AIM OF THE TASK — Copy, exactly and without additions, every line in the records below from the one holding "def Obligations.TickCountsTimersDown : Prop" through the one holding "(∀ i, t.entry", both ends included.

_ _ _ _ _

-- ==== Sys2Proof/Certificates/Slice0/Obligations.lean ====
section
/-! DEFINITION. The statements for the provers. Each docstring names the rules of spec/ that a statement formalises; one
that rests on a choice of the model says so and names its entry in notes/assumptions. In a statement of what a command
does, `t = ` a record update lists every field of State that may differ: every field not listed is as it was. -/

open Sys2Proof Sys2Proof.Machine

/-! ### The step and the starts -/

/-- A step carries out the command at the front of the queue of commands waiting on the state with the queue's rest. -/
def Obligations.StepTakesFrontCommand : Prop :=
  ∀ (c : Instr) (rest : List Instr) (s : State), s.pending = c :: rest → step s = exec c (s.withPending rest)

/-- With no command waiting a step is a tick of 10 ms (the MODEL's choice, as is the order in which expiries that fall due
together wait, notes/assumptions/4.md): every running timer counts down by one, the command of the expiry of each timer that
runs out waits, and DAY_CLOCK_TICK waits at each hundredth tick of a running clock. That command at the front of the queue
raises the day clock by 1, and the clock stops at 16,777,215 (R174). -/
def Obligations.TickCountsTimersDown : Prop :=
  (∀ s : State, s.pending = [] → ∃ t, step s = .next t ∧
    t = { s with line := t.line, survey := t.survey, entries := t.entries, drawers := t.drawers,
                 printers := t.printers, day := t.day, pending := t.pending } ∧
    t.line = { s.line with replyWait := s.line.replyWait.map (· - 1), rollTimer := s.line.rollTimer.map (· - 1) } ∧
    (∀ i, t.entry i = (s.entry i).map (fun e => { e with timer := e.timer.map (· - 1) })) ∧
    (∀ d, t.drawer d = { s.drawer d with openAlarm := (s.drawer d).openAlarm.map (· - 1) }) ∧
    (∀ p, t.printer p = { s.printer p with
      lineWait := (s.printer p).lineWait.map (· - 1)
      job := (s.printer p).job.map (fun j =>
        { j with pacing := j.pacing.map (· - 1), bookWait := j.bookWait.map (· - 1) }) }) ∧
    ((∃ p k stopped, s.line.engine = .waitProbe p k stopped) →
      t.survey = { s.survey with elapsed := min 255 (s.survey.elapsed + 1) }) ∧
    ((∀ p k stopped, s.line.engine ≠ .waitProbe p k stopped) → t.survey = s.survey) ∧
    t.day = { s.day with
      ackTimer := s.day.ackTimer.map (· - 1), phase := if s.day.running then (s.day.phase + 1) % 100 else s.day.phase } ∧
    t.pending.Nodup ∧
    ∀ c, c ∈ t.pending ↔
      (c = .unitReplyWaitExpiry ∧ s.line.replyWait = some 1) ∨
      (c = .rollCallTimerExpiry ∧ s.line.rollTimer = some 1) ∨
      (∃ i e, s.entry i = some e ∧ e.timer = some 1 ∧
        ((c = .approvalWaitExpiry i ∧ e.state = .waitingCentre) ∨
          (c = .overrideWaitExpiry i ∧ e.state = .waitingOverride))) ∨
      (∃ d, d ≤ 24 ∧ c = .openAlarmExpiry d ∧ (s.drawer d).openAlarm = some 1) ∨
      (∃ p, 1 ≤ p ∧ p ≤ 24 ∧ ((c = .lineCompletionWaitExpiry p ∧ (s.printer p).lineWait = some 1) ∨
        ∃ j, (s.printer p).job = some j ∧
          ((c = .pacingTimerExpiry p ∧ j.pacing = some 1) ∨ (c = .bookWaitExpiry p ∧ j.bookWait = some 1)))) ∨
      (c = .ackWaitExpiry ∧ s.day.ackTimer = some 1) ∨
      (c = .dayClockTick ∧ s.day.running = true ∧ s.day.phase = 99)) ∧
  (∀ (s : State) (rest : List Instr), s.pending = .dayClockTick :: rest → step s = .next { s with
    pending := rest
    day := { s.day with
      clock := if s.day.running = true ∧ s.day.clock < 16777215 then s.day.clock + 1 else s.day.clock } })

/-- No command ends in a fault or a refusal, and none touches the commands that wait behind it. -/
def Obligations.EveryCommandGoesOn : Prop :=
  ∀ (c : Instr) (s : State), ∃ t, exec c s = .next t ∧ t.pending = s.pending

/-- A cold start, at power-on with RETV deasserted and at RESTART COLD, gives every block its cold start values, whatever
the state before (R12, R21, R22, R48, R66, R89, R112, R151, R171, R183, R200), and the second part lists those values block by
block. The input OLRDY keeps its level and RETV is not sampled by a RESTART; the MODEL's own records go on
(notes/assumptions/3.md, 7.md). Reset is a cold start with straps of 0; that the straps are 0 and OLRDY deasserted is the MODEL's
choice (notes/assumptions/2.md). -/
def Obligations.ColdStart : Prop :=
  (∀ (s : State) (straps tag : Nat),
    let cold (retv : Bool) : State :=
      { State.reset with
        port := { State.reset.port with
          node := if straps = 0 then 1 else if straps = 255 then 254 else straps
          straps := straps, retv := retv, olrdy := s.port.olrdy, sent := s.port.sent }
        line := { State.reset.line with sent := s.line.sent }, freeDraws := s.freeDraws, pending := s.pending }
    exec (.powerOn straps false) s = .next (cold false) ∧ exec (.restart tag [1] straps) s = .next (cold s.port.retv)) ∧
  let s := State.reset
  (s.port.queue = [] ∧ s.port.transmitting = false ∧ s.port.prevFailed = false ∧ s.port.node = 1) ∧
  s.counters = ⟨0, 0, 0, 0, 0, 0, 0, 0, 0, 0, 0⟩ ∧ s.lock = 0 ∧
  s.tables.params = ⟨10, 3, 2, 2000, 6000, 3000, 8, 300, 12000, 3000, 2⟩ ∧ s.tables.surveyMask = [] ∧
  (∀ i, s.tables.position i = none ∧ s.tables.currency i = none ∧ s.tables.rateEntry i = none ∧
    rd s.tables.codes i none = none ∧ rd s.tables.tellers i none = none ∧ s.tables.form i = none ∧
    s.tables.field i = none ∧ s.tables.text i = none ∧ s.tables.messageText i = none ∧ s.tables.layout i = none) ∧
  (s.line.engine = .idle ∧ s.line.rollWaiting = true ∧ s.line.grantCount = 0 ∧ s.line.rollTimer = none) ∧
  (∀ p u, (s.posRec p).missed = 0 ∧
    s.unit p u = { presence := .unknown, attention := false, queue := [], outSeq := 0, lastIn := none }) ∧
  (s.survey.state = .idle ∧ s.survey.min = 255 ∧ s.survey.max = 0 ∧ s.survey.validCount = 0 ∧ s.survey.faultCount = 0) ∧
  (∀ p, s.session p = { state := .signedOff, teller := none, role := none }) ∧
  (∀ i, s.entry i = none) ∧ s.tagCounter = 0 ∧ s.overrides = [] ∧
  (∀ d c k, (s.drawer d).state = .active ∧ (s.drawer d).physical = .closed ∧ countAt (s.drawer d).book c k = 0 ∧
    countAt (s.drawer d).reserved c k = 0 ∧ countAt (s.drawer d).incoming c k = 0 ∧ (s.drawer d).anyAlert = false) ∧
  (∀ p, (s.screen p).form = 0 ∧ (s.screen p).dirty = [] ∧ (s.screen p).view = View.empty ∧ (s.screen p).last = none) ∧
  (∀ p, (s.printer p).state = .absent ∧ (s.printer p).job = none ∧ (s.printer p).book = none ∧
    (s.printer p).carried = none) ∧
  (∀ i, rd s.store i none = none) ∧ s.journal = { records := [], claims := 0, closed := false } ∧
  (s.day.state = .noDay ∧ s.day.date = none ∧ s.day.clock = 0 ∧ s.day.running = false ∧ s.day.blocks = [] ∧
    s.day.acked = 0 ∧ s.day.sent = 0 ∧ s.day.highest = 0)

/-- A warm start, at power-on with RETV asserted and at RESTART WARM, taken whole (R21). Port, counters, lock level, line,
survey, sessions, override list, printers and line store start afresh (R22, R48, R66, R171), and every screen (R151). Every
entry ends: the RESTART record and one EXPIRED record for each WAITING_CENTRE entry that is reversed stand in the journal
(R66, R88, R178), their REVERSAL notices are the queue (R88), and no claim or reservation is left (R183, R113). Every drawer
keeps its books, state and flags, its physical state and open-alarm timer apart (R113). The day record is kept, SENDING and HELD
becoming HELD with BATCH_HELD offered (R199), and in CUTOFF completion is tested at the end. No nearly-full alarm is raised
(R183). The order within the event, the kept part second and the DAY notice of the completion that may end the start are the
MODEL's readings (notes/assumptions/13.md, 21.md, 31.md). -/
def Obligations.WarmStart : Prop :=
  ∀ (s : State) (straps tag : Nat) (retv : Bool) (c : Instr),
    (c = .powerOn straps true ∧ retv = true) ∨ (c = .restart tag [2] straps ∧ retv = s.port.retv) →
    let held : Prop := s.day.state = .sending ∨ s.day.state = .held
    let restart : List Body :=
      if (s.day.state = .opened ∨ s.day.state = .cutoff) ∧ 1 ≤ s.generalSpace ∧ s.journal.closed = false then [.restart]
      else []
    let expired : List Body := (List.range 32).filterMap (fun i => (s.entry i).bind (fun e =>
      if e.state = .waitingCentre ∧ e.req.snap.cls ≠ .inquiry then
        some (.expired e.req.pos e.req.teller e.req.snap.code e.req.cur e.req.amount e.tag e.req.account .restart)
      else none))
    let notices : List UpFrame := (List.range 32).filterMap (fun i => (s.entry i).bind (fun e =>
      if e.state = .waitingCentre ∧ e.req.snap.cls ≠ .inquiry then some (.reversal e.tag .restart)
      else if e.state = .reversing then some (.reversal e.tag (e.reason.getD .timeout))
      else none))
    let queue : List UpFrame := notices ++ if held then [.alarm .batchHeld 0] else []
    ∃ u : State,
      u = { s with
        port := {
          node := if straps = 0 then 1 else if straps = 255 then 254 else straps
          straps := straps, retv := retv, olrdy := s.port.olrdy, transmitting := s.port.olrdy && !queue.isEmpty
          queue := queue, received := [], prevFailed := false, sent := s.port.sent }
        counters := ⟨0, 0, 0, 0, 0, 0, 0, 0, 0, 0, 0⟩, lock := min s.lock 1, line := Line.start s.line.sent
        survey := Survey.start, sessions := Vector.replicate 24 { state := .signedOff, teller := none, role := none }
        entries := Vector.replicate 32 none, overrides := [], drawers := u.drawers, screens := u.screens
        printers := Vector.replicate 24 Printer.start, store := Vector.replicate 256 none
        journal := {
          records := s.journal.records ++ (restart ++ expired).mapIdx (fun i b =>
            { seq := s.journal.records.length + 1 + i, clock := s.day.clock, body := b })
          claims := u.journal.claims, closed := s.journal.closed }
        day := { s.day with
          state := if held then .held else s.day.state, sent := if held then s.day.acked else s.day.sent
          expiries := 0, ackTimer := none } } ∧
      (∀ d, d ≤ 24 → u.drawer d = { s.drawer d with
        reserved := (u.drawer d).reserved, incoming := (u.drawer d).incoming
        physical := if s.tables.serving d then .unknown else .closed, openAlarm := none }) ∧
      (∀ p, 1 ≤ p → p ≤ 24 → u.screen p = {
        form := ((s.tables.position p).map (·.defaultForm)).getD 0
        alert := (s.drawer (s.tables.ownDrawer p)).ceiling || (s.drawer (s.tables.ownDrawer p)).openLong ||
          (s.drawer (s.tables.ownDrawer p)).forced
        override := false, dirty := [], urgent := false, clearPending := false, blankKnown := [], view := View.empty
        last := none }) ∧
      (s.JournalSound → u.journal.claims = 0) ∧
      (s.ReservationsSound → ∀ d k n, d ≤ 24 → k < 4 → 1 ≤ n → n ≤ 12 →
        countAt (u.drawer d).reserved k n = 0 ∧ countAt (u.drawer d).incoming k n = 0) ∧
      (¬ (s.day.state = .cutoff ∧ u.canComplete = true) → exec c s = .next u) ∧
      (s.WindowSound → s.day.state = .cutoff → u.canComplete = true → ∃ t : State, exec c s = .next t ∧
        let figures := (List.range 4).map u.figures
        let last := u.journal.records.length + 1
        let records := u.journal.records ++ [{ seq := last, clock := s.day.clock, body := .settlement figures last }]
        let total := (pack records).length
        OnlyMarks u t ∧
        (∀ d, d ≤ 24 → t.drawer d = { u.drawer d with releasePending := false, releaseDelivered := false }) ∧
        t = { u with
          drawers := t.drawers, screens := t.screens
          journal := { records := records, claims := u.journal.claims, closed := true }
          day := { u.day with
            state := .sending, settlement := figures, lastSeq := last, blocks := pack records, sent := min 4 total
            highest := min 4 total, ackTimer := some s.tables.params.batchAck }
          port := { u.port with
            queue := u.port.queue ++ [.day .sending s.day.date] ++ ((pack records).take 4).mapIdx (fun i b =>
              .block (i + 1) total ((records.drop (b.first - 1)).take b.count))
            transmitting := s.port.olrdy } })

_ _ _ _ _

SOLUTION FOR THIS TASK —
def Obligations.TickCountsTimersDown : Prop :=
  (∀ s : State, s.pending = [] → ∃ t, step s = .next t ∧
    t = { s with line := t.line, survey := t.survey, entries := t.entries, drawers := t.drawers,
                 printers := t.printers, day := t.day, pending := t.pending } ∧
    t.line = { s.line with replyWait := s.line.replyWait.map (· - 1), rollTimer := s.line.rollTimer.map (· - 1) } ∧
    (∀ i, t.entry i = (s.entry i).map (fun e => { e with timer := e.timer.map (· - 1) })) ∧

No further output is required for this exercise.